- **Instructions to follow**
Would it be possible to copy exactly the lines from the one containing "(.comph rd rs) s = .next t ∧" to the end of the entries, including both and nothing else?

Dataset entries
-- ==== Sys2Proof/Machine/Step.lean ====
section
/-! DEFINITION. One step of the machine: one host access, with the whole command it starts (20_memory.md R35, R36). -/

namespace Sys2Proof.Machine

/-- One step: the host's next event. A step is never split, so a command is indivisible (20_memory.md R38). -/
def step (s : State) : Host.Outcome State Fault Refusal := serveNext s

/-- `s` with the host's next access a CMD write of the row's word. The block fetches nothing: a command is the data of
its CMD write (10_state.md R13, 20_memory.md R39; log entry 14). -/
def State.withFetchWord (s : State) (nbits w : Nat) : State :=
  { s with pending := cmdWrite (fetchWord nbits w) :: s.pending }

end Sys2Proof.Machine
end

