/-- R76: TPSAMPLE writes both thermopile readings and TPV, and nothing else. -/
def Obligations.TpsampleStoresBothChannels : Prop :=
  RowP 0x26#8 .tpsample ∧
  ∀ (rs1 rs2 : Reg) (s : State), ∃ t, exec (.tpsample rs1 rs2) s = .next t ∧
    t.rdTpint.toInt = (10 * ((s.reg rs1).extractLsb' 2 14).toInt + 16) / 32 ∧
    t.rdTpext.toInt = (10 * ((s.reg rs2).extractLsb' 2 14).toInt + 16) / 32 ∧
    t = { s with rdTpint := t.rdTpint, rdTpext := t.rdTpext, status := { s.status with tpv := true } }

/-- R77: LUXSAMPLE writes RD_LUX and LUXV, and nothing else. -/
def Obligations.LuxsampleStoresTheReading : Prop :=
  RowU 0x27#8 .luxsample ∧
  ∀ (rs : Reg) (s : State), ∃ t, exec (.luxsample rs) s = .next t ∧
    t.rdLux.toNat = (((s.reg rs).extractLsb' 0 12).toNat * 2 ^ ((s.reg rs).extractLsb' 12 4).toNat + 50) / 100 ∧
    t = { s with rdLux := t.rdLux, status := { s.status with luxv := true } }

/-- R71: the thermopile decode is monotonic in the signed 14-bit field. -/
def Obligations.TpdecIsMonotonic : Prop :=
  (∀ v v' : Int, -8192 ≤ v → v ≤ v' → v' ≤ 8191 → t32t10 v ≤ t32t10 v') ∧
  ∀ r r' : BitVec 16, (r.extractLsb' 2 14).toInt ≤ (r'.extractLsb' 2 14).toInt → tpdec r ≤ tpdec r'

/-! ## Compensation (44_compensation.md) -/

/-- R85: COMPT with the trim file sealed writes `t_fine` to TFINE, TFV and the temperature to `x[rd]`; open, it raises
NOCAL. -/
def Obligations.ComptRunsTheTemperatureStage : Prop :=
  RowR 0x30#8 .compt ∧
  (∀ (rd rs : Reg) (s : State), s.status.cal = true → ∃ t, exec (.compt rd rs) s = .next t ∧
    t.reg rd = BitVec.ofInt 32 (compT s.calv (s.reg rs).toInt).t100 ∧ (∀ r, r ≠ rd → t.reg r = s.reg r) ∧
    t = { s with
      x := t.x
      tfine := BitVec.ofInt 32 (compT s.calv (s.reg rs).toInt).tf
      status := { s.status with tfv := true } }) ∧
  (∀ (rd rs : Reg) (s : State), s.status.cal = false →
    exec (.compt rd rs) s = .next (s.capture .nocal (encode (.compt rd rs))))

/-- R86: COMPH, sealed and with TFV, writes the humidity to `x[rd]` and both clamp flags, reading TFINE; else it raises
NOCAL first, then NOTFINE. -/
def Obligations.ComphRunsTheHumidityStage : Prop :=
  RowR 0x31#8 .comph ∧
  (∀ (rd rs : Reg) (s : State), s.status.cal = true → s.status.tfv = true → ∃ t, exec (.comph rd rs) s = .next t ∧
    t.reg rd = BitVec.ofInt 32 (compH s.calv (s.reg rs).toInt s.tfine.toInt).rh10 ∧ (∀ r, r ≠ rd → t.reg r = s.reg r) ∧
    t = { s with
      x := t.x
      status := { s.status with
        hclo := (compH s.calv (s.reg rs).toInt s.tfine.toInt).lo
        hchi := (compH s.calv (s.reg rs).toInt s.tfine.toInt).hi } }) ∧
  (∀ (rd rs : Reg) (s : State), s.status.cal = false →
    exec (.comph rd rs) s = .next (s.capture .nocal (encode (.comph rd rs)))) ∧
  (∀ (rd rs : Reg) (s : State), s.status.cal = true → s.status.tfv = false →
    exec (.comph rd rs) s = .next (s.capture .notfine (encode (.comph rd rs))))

- **Exercise answer**
  (∀ (rd rs : Reg) (s : State), s.status.cal = true → s.status.tfv = true → ∃ t, exec (.comph rd rs) s = .next t ∧
    t.reg rd = BitVec.ofInt 32 (compH s.calv (s.reg rs).toInt s.tfine.toInt).rh10 ∧ (∀ r, r ≠ rd → t.reg r = s.reg r) ∧
    t = { s with
      x := t.x
      status := { s.status with
        hclo := (compH s.calv (s.reg rs).toInt s.tfine.toInt).lo
        hchi := (compH s.calv (s.reg rs).toInt s.tfine.toInt).hi } }) ∧
  (∀ (rd rs : Reg) (s : State), s.status.cal = false →
    exec (.comph rd rs) s = .next (s.capture .nocal (encode (.comph rd rs)))) ∧
  (∀ (rd rs : Reg) (s : State), s.status.cal = true → s.status.tfv = false →
    exec (.comph rd rs) s = .next (s.capture .notfine (encode (.comph rd rs))))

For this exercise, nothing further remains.